Justiça manda rever privatização da Vale do Rio Doce
2006-01-23
Por decisão da 5ª Turma do TRF (Tribunal Regional Federal) de Brasília, uma das principais privatizações da era Fernando Hen- rique Cardoso será revista pela Justiça. A venda da Companhia Vale do Rio Doce, maior mineradora do mundo, vai ter de passar por uma perícia técnica.
O objetivo é elucidar a suspeita de que o patrimônio da empresa tenha sido subestimado no processo de avaliação que antecedeu o leilão de privatização. Comprovado o prejuízo, os agentes públicos responsáveis podem ser condenados a ressarcir o erário.
A Vale do Rio Doce foi ao martelo em maio de 1997. Arrematou-a o "Consórcio Brasil", liderado à época pela CSN (Companhia Siderúrgica Nacional). Comprou das mãos do governo 41,73% das ações da empresa. Pagou R$ 3,338 bilhões, em valores da época. Hoje, a União detém insignificantes 6,1% das ações da companhia.
O julgamento que determinou que o negócio seja periciado ocorreu no dia 26 de outubro do ano passado. Só agora vem a público, na mesma semana em que o presidente da Câmara, Aldo Rebelo (PC do B-SP), assinou o ato de criação da CPI das Privatizações, cujo funcionamento só depende dos líderes partidários, a quem cabe indicar os membros da comissão.
A reportagem obteve cópia da decisão do TRF. Refere-se ao julgamento de uma das dezenas de ações populares impetradas contra a venda da Vale. Figuram como réus no processo a União, o BNDES e o ex-presidente Fernando Henrique Cardoso. Em decisão de primeira instância, o juiz federal Francisco de Assis Gardês Castro Jr., de Belém (PA), extinguira o processo, sob a alegação de que a venda da empresa já produzira efeitos que, se desfeitos, resultariam um desastre.
O processo subiu ao TRF, segunda instância do Judiciário. Ali, foi relatado pela desembargadora federal Selene Maria de Almeida. Ela considerou que apenas os aspectos formais do processo de privatização -dúvidas em relação ao edital- foram prejudicados pelo decurso de prazo.
O mesmo não ocorre com os questionamentos relacionados ao valor de venda da empresa. Ela anulou a decisão do juiz do Pará, determinando a reabertura do processo.

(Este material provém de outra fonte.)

/-- The byte accepted is the next one of the frame, so the bytes below `IDX` are still the end of the sink trace (R50). -/
theorem State.Inv.acceptByte (h : s.Inv) {b : Byte} (hp : s.phase = .busy) (hb : s.frame[s.idx]? = some b) :
    (s.acceptByte b).Inv where
  valid := h.valid
  initDone_iff := h.initDone_iff
  frame_le := h.frame_le
  idx_le := (List.getElem?_eq_some_iff.mp hb).1
  busy_frame := h.busy_frame
  busy_sent := fun _ => by
    simp only [State.acceptByte_frame, State.acceptByte_idx, State.acceptByte_sinkTrace, List.take_add_one, hb,
      Option.toList_some, List.map_append, List.map_cons, List.map_nil]
    exact (List.suffix_append_inj_of_length_eq rfl).mpr ⟨h.busy_sent hp, rfl⟩
  tags_rising := h.tags_rising
  tags_range := h.tags_range
  busy_open := h.busy_open

/-- In `BUSY` a command is under way, so its response has a number (R9). -/
theorem State.Inv.taken_pos (h : s.Inv) (hp : s.phase = .busy) : 1 ≤ s.taken.length := by
  obtain ⟨w, hw, -⟩ := h.busy_frame hp
  exact List.length_pos_of_mem (List.mem_of_getLast? hw)

theorem State.Inv.deliver (h : s.Inv) (hp : s.phase = .busy) : s.deliver.Inv :=
  .of_not_busy (by simp) h.valid (by simp [h.initDone_iff, hp]) (State.freeFrameFields_frame_le _)
    (State.freeFrameFields_idx_le _) (tags_rising_append _ h.tags_rising (h.busy_open hp))
    (tags_range_append _ h.tags_range (h.taken_pos hp))

/-- Taking a word in `IDLE` keeps the invariant and leaves the taken word without a response. -/
theorem State.Inv.takeWord (h : s.Inv) (hp : s.phase = .idle) (w : CmdWord) (rest : List CmdWord) :
    (s.takeWord w rest).Inv ∧ ∀ a ∈ s.rspTrace, a.cmd < (s.takeWord w rest).taken.length := by
  have hlen : (s.takeWord w rest).taken.length = s.taken.length + 1 := by simp
  refine ⟨.of_not_busy (by simp [hp]) h.valid (by simp [h.initDone_iff, hp]) h.frame_le h.idx_le h.tags_rising
    fun a ha => ?_, fun a ha => ?_⟩
  all_goals
    obtain ⟨hpos, hle⟩ := h.tags_range a ha
    omega

/-- A response in `IDLE` to the word just taken. -/
theorem State.Inv.respond (h : s.Inv) (hp : s.phase = .idle) (hn : 1 ≤ s.taken.length)
    (ho : ∀ a ∈ s.rspTrace, a.cmd < s.taken.length) (r : Response) : (s.respond r).Inv :=
  .of_not_busy (by simp [hp]) h.valid (by simp [h.initDone_iff, hp]) h.frame_le h.idx_le
    (tags_rising_append r h.tags_rising ho) (tags_range_append r h.tags_range hn)

/-- The word just taken starts its frame. -/
theorem State.Inv.startFrame (h : s.Inv) (hd : s.initDone = true) (ho : ∀ a ∈ s.rspTrace, a.cmd < s.taken.length)
    {w : CmdWord} {f : List Byte} {r : Response} (hw : s.taken.getLast? = some w)
    (hf : outcome s.params w = .frame f r) : (s.startFrame f r).Inv where
  valid := h.valid
  initDone_iff := by simp [hd]
  frame_le := outcome_frame_length_le hf
  idx_le := Nat.zero_le _
  busy_frame := fun _ => ⟨w, hw, hf⟩
  busy_sent := fun _ => by simp
  tags_rising := h.tags_rising
  tags_range := h.tags_range
  busy_open := fun _ => ho

/-- Accepting a word and performing its outcome: by the outcome (R26, R46, R116). -/
theorem State.Inv.accept (h : s.Inv) (hp : s.phase = .idle) (hd : s.initDone = true) (w : CmdWord) (rest : List CmdWord) :
    ((s.takeWord w rest).perform (outcome s.params w)).Inv := by
  obtain ⟨ht, ho⟩ := h.takeWord hp w rest
  cases hw : outcome s.params w with
  | reject c => exact ht.respond hp (by simp) ho _
  | answer b => exact ht.respond hp (by simp) ho _
  | refuse x => exact ht.of_unread ..
  | frame f r => exact ht.startFrame hd ho (by simp) hw

theorem State.Inv.framerStep {t : State} (h : s.Inv) (hs : FramerStep s t) : t.Inv := by
  cases hs with
  | hold => exact h
  | initAccepted => exact h.acceptInit
  | byteAccepted hp _ b hb => exact h.acceptByte hp hb
  | delivered hp => exact h.deliver hp
  | accepted hp hd w rest => exact h.accept hp hd w rest

end

/-- Settles O53: by the agent that moves, and for the framer by its transition. -/
theorem stepKeepsInvariant : Obligations.StepKeepsInvariant := by
  intro s t h hst
  obtain ⟨-, -, ⟨-, rfl⟩ | ⟨-, hf⟩⟩ := step_cases hst
  · exact h.popMove.envMove _
  · exact h.popMove.framerStep hf

/-- Settles O52: right after reset no frame is under way and nothing has been answered. -/
theorem resetMeetsInvariant : Obligations.ResetMeetsInvariant :=
  State.Inv.of_not_busy (by decide) (by decide) (by decide) (by decide) (by decide) .nil (by simp [State.reset])

end Sys2Proof.Machine
end

section
/-!
PROOFS. Who writes the control registers, what reset starts, and what waits (10_state.md R23, R24, R26, R30; R120, R138).
-/
namespace Sys2Proof.Machine
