-- ==== Sys2Proof/Word.lean ====
section
/-! DEFINITION. The widths that the spec gives its values (00_scope.md R10, 30_encoding.md R70, R71). -/

namespace Sys2Proof

/-- `u8`: a memory byte, a payload byte, a byte operand. -/
abbrev Byte := BitVec 8

/-- A 16-bit field of a descriptor: `u16`, or `s16` where a coordinate is read from it (R71, R73). -/
abbrev Half := BitVec 16

/-- `u32`: an address of MEM (R40), or the declared size of a buffer. -/
abbrev Addr := BitVec 32

/-- One operation descriptor, bits 127 down to 0 (R70). -/
abbrev Descriptor := BitVec 128

end Sys2Proof
end

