-- ==== Sys2Proof/Certificates/Slice0/Obligations.lean ====
section
/-! DEFINITION. The statements about the model, each formalising rules of spec/. -/

open Sys2Proof Sys2Proof.Machine

/-! ## Encoding (30_encoding.md) -/

/-- Words written out from the encodings of 30_encoding.md and the descriptors of 95_test_vectors.md, one per operation. -/
def Obligations.SpecWordsDecode : Prop :=
  decode 0x00000000000000000000000000000001#128 = .ok .init ∧
  decode 0x20000000004000800000040000000002#128 = .ok (.setbuf 128 64 0x20000000 1024) ∧
  decode 0x00000000000000000000000000000203#128 = .ok (.setrot 2) ∧
  decode 0x0000000000000000000A000500000210#128 = .ok (.setpixel 5 10 2) ∧
  decode 0x00000300000200080000000000000111#128 = .ok (.drawbitmap 0 0 8 2 0x300 true) ∧
  decode 0x00000000000000000000000000000012#128 = .ok .clearbuf ∧
  decode 0x00000400001000060000FFFF00000020#128 = .ok (.xfer 0xFFFF 0 6 16 0x400) ∧
  decode 0x00000000000000000000000000000021#128 = .ok .update ∧
  decode 0x0000000000000000000001F400003C22#128 = .ok (.fillscreen 0x3C 500) ∧
  decode 0x00000000000000000000000000095523#128 = .ok (.fillpage 9 0x55 0) ∧
  decode 0x00000000000000000000000000000030#128 = .ok .powerdown ∧
  decode 0x00000000000000000000000000000131#128 = .ok (.setenabled true) ∧
  decode 0x0000000000000000000000000000FF32#128 = .ok (.setcontrast 0xFF) ∧
  decode 0x00000000000000000000000000000133#128 = .ok (.setinvert true) ∧
  decode 0x00000000000000000000000000050240#128 = .ok (.scrollHr 2 5) ∧
  decode 0x00000000000000000000000000050241#128 = .ok (.scrollHl 2 5) ∧
  decode 0x00000000000000000000000000050242#128 = .ok (.scrollDr 2 5) ∧
  decode 0x00000000000000000000000000050243#128 = .ok (.scrollDl 2 5) ∧
  decode 0x00000000000000000000000000000044#128 = .ok .stopscroll ∧
  decode 0x00000000000000000000000000000050#128 = .ok .checkconn

/-- R76: every operation with in-range operands has a descriptor, and decoding it gives the operation back. -/
def Obligations.DecodeOfEncode : Prop :=
  ∀ i : Instr, i.wf = true → decode (encode i) = .ok i

/-- R76: decoding is injective on legal descriptors: a legal descriptor is the encoding of what it decodes to. -/
def Obligations.EncodeOfDecode : Prop :=
  ∀ (d : Descriptor) (i : Instr), decode d = .ok i → i.wf = true ∧ encode i = d

/-- R76: a descriptor is a row's operation exactly when `D & mask = match`, with SETPIXEL's constraint that the colour is not 3;
and at most one row matches. -/
def Obligations.DecodeAgreesWithOpcodeTable : Prop :=
  (∀ (d : Descriptor) (o : Op),
    (∃ i, decode d = .ok i ∧ i.op = o) ↔
      (d &&& o.format.tableMask = o.tableMatch ∧ (o = .setpixel → d.extractLsb' 8 2 ≠ 3#2))) ∧
  ∀ (d : Descriptor) (o o' : Op),
    d &&& o.format.tableMask = o.tableMatch → d &&& o'.format.tableMask = o'.tableMatch → o = o'
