-- ==== Sys2Proof/Laws/Pixel.lean ====
section
/-! SUPPORT. ROTCALC and the drawing of one pixel. -/

namespace Sys2Proof.Machine

theorem swapped_eq_true {r : BitVec 2} : swapped r = true ↔ r = 1#2 ∨ r = 3#2 := by simp [swapped]

/-- The four rotations. -/
theorem rot_cases (r : BitVec 2) : r = 0#2 ∨ r = 1#2 ∨ r = 2#2 ∨ r = 3#2 := by revert r; decide

theorem inRange_eq_true {dims : Nat × Nat} {x y : Int} :
    inRange dims x y = true ↔ 0 ≤ x ∧ x < dims.1 ∧ 0 ≤ y ∧ y < dims.2 := by
  simp [inRange, and_assoc]

/-- What ROTCALC answers: none out of range, else the byte and bit of the rotated pixel (R137). -/
theorem rotcalc_eq_some {r : BitVec 2} {W H : Nat} {x y : Int} {p : Nat × Nat} :
    rotcalc r W H x y = some p ↔
      inRange (logicalDims r W H) x y = true ∧ p = (byteIndex W (rotate r W H x y), bitIndex (rotate r W H x y)) := by
  unfold rotcalc
  split
  · next h => rw [Option.some.injEq, eq_comm, h, eq_self, true_and]
  · next h => simp [h]

theorem rotcalc_eq_none {r : BitVec 2} {W H : Nat} {x y : Int} :
    rotcalc r W H x y = none ↔ inRange (logicalDims r W H) x y = false := by
  unfold rotcalc
  split <;> simp_all

/-- For a pixel in range the transform stays inside the buffer (R131). -/
theorem rotate_bounds {r : BitVec 2} {W H : Nat} {x y : Int} (h : inRange (logicalDims r W H) x y = true) :
    0 ≤ (rotate r W H x y).1 ∧ (rotate r W H x y).1 < W ∧ 0 ≤ (rotate r W H x y).2 ∧ (rotate r W H x y).2 < H := by
  rw [inRange_eq_true] at h
  rcases rot_cases r with rfl | rfl | rfl | rfl <;> simp [rotate, logicalDims, swapped] at h ⊢ <;> omega

/-- The bit number is below 8. -/
theorem bitIndex_lt (p : Int × Int) : bitIndex p < 8 := Nat.mod_lt _ (by decide)

/-- The byte index of buffer coordinates inside a buffer whose height is a multiple of 8 (R53, R132). -/
theorem byteIndex_lt {W H : Nat} {p : Int × Int} (hH : H % 8 = 0) (h0 : 0 ≤ p.1) (h1 : p.1 < W) (h2 : 0 ≤ p.2) (h3 : p.2 < H) :
    byteIndex W p < W * (H / 8) := by
  unfold byteIndex
  have hq : p.2.toNat / 8 + 1 ≤ H / 8 := by omega
  have := Nat.mul_le_mul_left W hq
  rw [Nat.mul_add] at this
  omega

/-- ROTCALC's answer lies inside such a buffer (R132, R53). -/
theorem rotcalc_lt {r : BitVec 2} {W H : Nat} {x y : Int} {k b : Nat} (h : rotcalc r W H x y = some (k, b)) :
    b < 8 ∧ (H % 8 = 0 → k < W * (H / 8)) := by
  obtain ⟨hin, hkb⟩ := rotcalc_eq_some.1 h
  rw [Prod.mk.injEq] at hkb
  obtain ⟨rfl, rfl⟩ := hkb
  have hb := rotate_bounds hin
  exact ⟨bitIndex_lt _, fun hH => byteIndex_lt hH hb.1 hb.2.1 hb.2.2.1 hb.2.2.2⟩

/-- What drawing a pixel can do: nothing out of range, else one byte written inside the space (R134). -/
theorem drawPixel_eq_some {x y : Int} {c : Colour} {s t : State} :
    drawPixel x y c s = some t ↔
      (pixelPlace s x y = none ∧ t = s) ∨
      ∃ k b, pixelPlace s x y = some (k, b) ∧ s.bufBase.toNat + k < 2 ^ 32 ∧
        t = { s with
          mem := s.mem.write (s.bufBase.toNat + k) (applyColour c (bitMask b) (s.mem.read (s.bufBase.toNat + k))) } := by
  unfold drawPixel
  split
  · next h => simp [h, eq_comm]
  · next k b h =>
    simp only [h, reduceCtorEq, false_and, Option.some.injEq, Prod.mk.injEq, false_or]
    split
    · next hr =>
      constructor
      · intro h; cases h
      · rintro ⟨k', b', ⟨rfl, rfl⟩, hlt, -⟩
        rw [memRead, inSpace, decide_eq_true hlt] at hr
        cases hr
    · next old hr =>
      obtain ⟨hlt, rfl⟩ := memRead_eq_some.1 hr
      rw [memWrite_eq_some]
      constructor
      · rintro ⟨-, rfl⟩
        exact ⟨k, b, ⟨rfl, rfl⟩, hlt, rfl⟩
      · rintro ⟨k', b', ⟨rfl, rfl⟩, -, rfl⟩
        exact ⟨hlt, rfl⟩

/-- A pixel is not drawn only where its byte is past the space. -/
theorem drawPixel_eq_none {x y : Int} {c : Colour} {s : State} :
    drawPixel x y c s = none ↔ ∃ k b, pixelPlace s x y = some (k, b) ∧ 2 ^ 32 ≤ s.bufBase.toNat + k := by
  constructor
  · intro h
    rcases hp : pixelPlace s x y with _ | ⟨k, b⟩
    · simp [drawPixel, hp] at h
    · refine ⟨k, b, rfl, ?_⟩
      by_contra hlt
      rw [drawPixel_eq_some.2 (.inr ⟨k, b, hp, by omega, rfl⟩)] at h
      cases h
  · rintro ⟨k, b, hp, hge⟩
    unfold drawPixel
    simp only [hp]
    have : memRead (s.bufBase.toNat + k) s = none := by
      rw [memRead, inSpace, decide_eq_false (by omega)]
      rfl
    simp [this]

/-- Drawing a pixel changes memory alone, keeps its canonical form, and no byte outside the framebuffer (R53). -/
theorem drawPixel_frame {x y : Int} {c : Colour} {s t : State} (h : drawPixel x y c s = some t) :
    ∃ m : Memory, t = { s with mem := m } ∧ (s.mem.wf = true → m.wf = true) ∧
      (s.bufH.toNat % 8 = 0 → ∀ a, ¬ (s.bufBase.toNat ≤ a ∧ a < s.bufBase.toNat + s.bufW.toNat * (s.bufH.toNat / 8)) →
        m.read a = s.mem.read a) := by
  rcases drawPixel_eq_some.1 h with ⟨-, rfl⟩ | ⟨k, b, hp, hlt, rfl⟩
  · exact ⟨t.mem, rfl, id, fun _ _ _ => rfl⟩
  · refine ⟨_, rfl, fun hw => Memory.wf_write _ _ _ hw hlt, fun hH a ha => ?_⟩
    rw [Memory.read_write, if_neg]
    rintro rfl
    apply ha
    have hk := (rotcalc_lt hp).2 hH
    omega

/-! ### Colours on bits (R133) -/

theorem getLsbD_bitMask {b n : Nat} (hb : b < 8) : (bitMask b).getLsbD n = decide (n = b) := by
  unfold bitMask
  rw [BitVec.getLsbD_shiftLeft]
  by_cases hn : n = b
  · subst hn
    simp [hb]
  · by_cases hlt : n < b
    · simp [hlt, hn]
    · have : n - b ≠ 0 := by omega
      simp [hn, this]

/-- A colour sets, clears or flips the masked bit and leaves the other seven alone. -/
theorem getLsbD_applyColour (c : Colour) (old : Byte) {b : Nat} (hb : b < 8) (n : Nat) :
    (applyColour c (bitMask b) old).getLsbD n =
      if n = b then (match c with | .set => true | .clear => false | .invert => !old.getLsbD n) else old.getLsbD n := by
  cases c <;> simp only [applyColour, BitVec.getLsbD_or, BitVec.getLsbD_and, BitVec.getLsbD_xor, getLsbD_bitMask hb]
  · by_cases hn : n = b
    · subst hn
      have : (255#8).getLsbD n = true := by revert n; decide
      simp [this]
    · by_cases h8 : n < 8
      · have : ∀ n : Nat, n < 8 → (255#8).getLsbD n = true := by decide
        simp [hn, this n h8]
      · simp [hn, BitVec.getLsbD_of_ge old n (by omega)]
  · by_cases hn : n = b <;> simp [hn]
  · by_cases hn : n = b <;> simp [hn]

/-- INVERT is its own inverse (R135 (b)). -/
theorem applyColour_invert_invert (mask old : Byte) : applyColour .invert mask (applyColour .invert mask old) = old := by
  simp [applyColour]

end Sys2Proof.Machine
end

Selene escreveu na sentença: "Há que ter presente que as ações populares têm por objetivo, dentre outros, a recomposição do patrimônio lesado. Nesse sentido, as alegações relativas aos critérios de avaliação do patrimônio da Vale ganham relevo, pois, se corretas, eventual subavaliação terá levado a um gigantesco prejuízo ao patrimônio público, dada a enormidade do patrimônio da empresa".
A posição da desembargadora foi referendada pela 5ª Turma do TRF. Integram-na, além de Selene, os juízes Vallisney de Souza Oliveira e Marcelo Albernaz. Com a decisão, o processo retornou à Justiça Federal do Pará, para a realização da perícia, único modo, na opinião do tribunal, de elucidar as dúvidas quanto à avaliação do patrimônio da Vale e à existência de eventuais irregularidades no processo de privatização da empresa.
Procurada pela reportagem, a Vale informou, por meio da assessoria, que não iria se manifestar sobre o assunto. Por ser feriado local no Rio de Janeiro, a Folha não conseguir falar com o BNDES, responsável pelo programa de privatização na época.